8 Minutos de leitura

  • Publicado: 06/07/2022
  • Por: Ismael Baubeta

A KTM 890 S – Adventure em outros países – tem terra no DNA. Trata-se de uma moto com uma evidente aptidão para o fora de estrada, mas que se sobressai no asfalto com muita classe

Desde que foram mostradas em São Paulo pela primeira vez, eu já desejava acelerar uma destas belezuras que o grupo Factory KTM está trazendo, as KTM 890 R e 890 S.

Aliás suas nomenclaturas foram “tesourada” por aqui e sabem por quê? A Fiat tem registrado o nome Adventure e “proibiu” a marca austríaca de utilizar o codinome que há anos se utiliza nas motocicletas de estilo aventureiro, como na BMW R 1250 GS. Se o veículo tivesse quatro, seis ou mais rodas ainda faria sentido, mas uma moto? Isso é simplesmente ridículo. Alguém devia avisar o pessoal do marketing ou do jurídico que motos são bem diferentes do que carros e não competem entre si.

Feito este comentário, então vamos ao que interessa: a KTM 890 S, versão que vamos testar. 

Muito aguardada entre os fãs da marca austríaca, a KTM 890 S tem os atributos que o apreciador do off-road exige (Foto: Renato Durães)

A identidade laranja da KTM 890 S

As 890 Standard e R são as sucessoras das 790, que nós brasileiros não tivemos por aqui, e a identidade desta KTM aventureira de nosso teste segue assinada pelo farol bipartido, mas o chassi de treliça tubular (famoso da marca) deu lugar a um do tipo diamond, onde o motor faz parte da estrutura. Por isso ele fica mais escondido atrás da “roupa” e do tanque que vai até a parte sob o motor. Outra característica das motos KTM é a cor laranja e o porte de moto off-road, embora com para-lama baixo.

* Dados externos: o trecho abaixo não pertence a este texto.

-- ==== Sys2Proof/Machine/Port.lean ====
section
/-! DEFINITION. The command port and the rest of TLVI's boundary: a command is decoded and performed, or raises its
decode error (rules R11, R56); the host's other events (rules R33, R43, R110, R111, R118). -/

namespace Sys2Proof.Machine

/-- One command, to completion (rules R11, R56): decoded, then performed; a decode error (ILLEGAL_OPCODE or
RESERVED_BITS) is raised and the command is not performed. -/
def acceptCommand (cmd data : Word) (s : State) : Host.Outcome State Fault Refusal :=
  match decode cmd data with
  | .error c => .next (raiseError c s)
  | .ok i => exec i s

/-- The host writes a byte of IN between commands (rules R33, R43). -/
def hostWrite (a : Nat) (b : Byte) (s : State) : Host.Outcome State Fault Refusal :=
  match s.mem.write a b with
  | some m => .next (s.setMem m)
  | none => .fault .hostWriteOutsideIn

/-- A command during which the host writes bytes of IN (rules R43, R118): each read at a written address is a free
byte; afterwards IN holds what was written (log 8). -/
def racingCommand (cmd data : Word) (writes : List Host.Cell) (s : State) : Host.Outcome State Fault Refusal :=
  match s.mem.writeAll writes with
  | none => .fault .hostWriteOutsideIn
  | some m =>
    match acceptCommand cmd data (s.setMem (s.mem.disturb writes)) with
    | .next t => .next (t.setMem m)
    | .fault r => .fault r
    | .refused r => .refused r

/-- One event at the boundary. -/
def portEvent (e : PortEvent) (s : State) : Host.Outcome State Fault Refusal :=
  match e with
  | .command cmd data => acceptCommand cmd data s
  | .hostWrite a b => hostWrite a b s
  | .reset => .next s.applyReset
  | .resetDuring _ _ => .next s.applyReset
  | .racing cmd data writes => racingCommand cmd data writes s
  | .overlapping _ _ _ _ => .fault .portBusy

/-- The next event is taken from the port; with none, TLVI "is idle and holds its registers" (rule R109; log 3). -/
def nextEvent (s : State) : Host.Outcome State Fault Refusal :=
  match s.port with
  | [] => .next s
  | e :: rest => portEvent e (s.setPort rest)

/-- The command an opcode-table row's bits stand for: bits 31..0 are cmd, bits 63..32 DATA, every bit above `nbits` 0. -/
def tableCommand (nbits w : Nat) : PortEvent :=
  .command (BitVec.ofNat 32 (w % 2 ^ nbits)) (BitVec.ofNat 32 (w % 2 ^ nbits / 2 ^ 32))

end Sys2Proof.Machine
end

Não se preocupe, é provável que ao se aproximar desta KTM você se sinta baixinho, pois ela é grandalhona, alta, mas não é extremamente larga e tem porte de cavalo puro-sangue. Guidão e parte superior do tanque ficam na altura do peito (eu tenho 1,8 metro) e exigem atenção para montá-la, manobrá-la e descer de seu banco que está a 830 mm do chão, mas sua regulagem de altura vai ajudar você, caso seja necessário.

As suspensões da máquina mostram seu valor no off-road, habitat natural da 890 S (Foto: Renato Durães)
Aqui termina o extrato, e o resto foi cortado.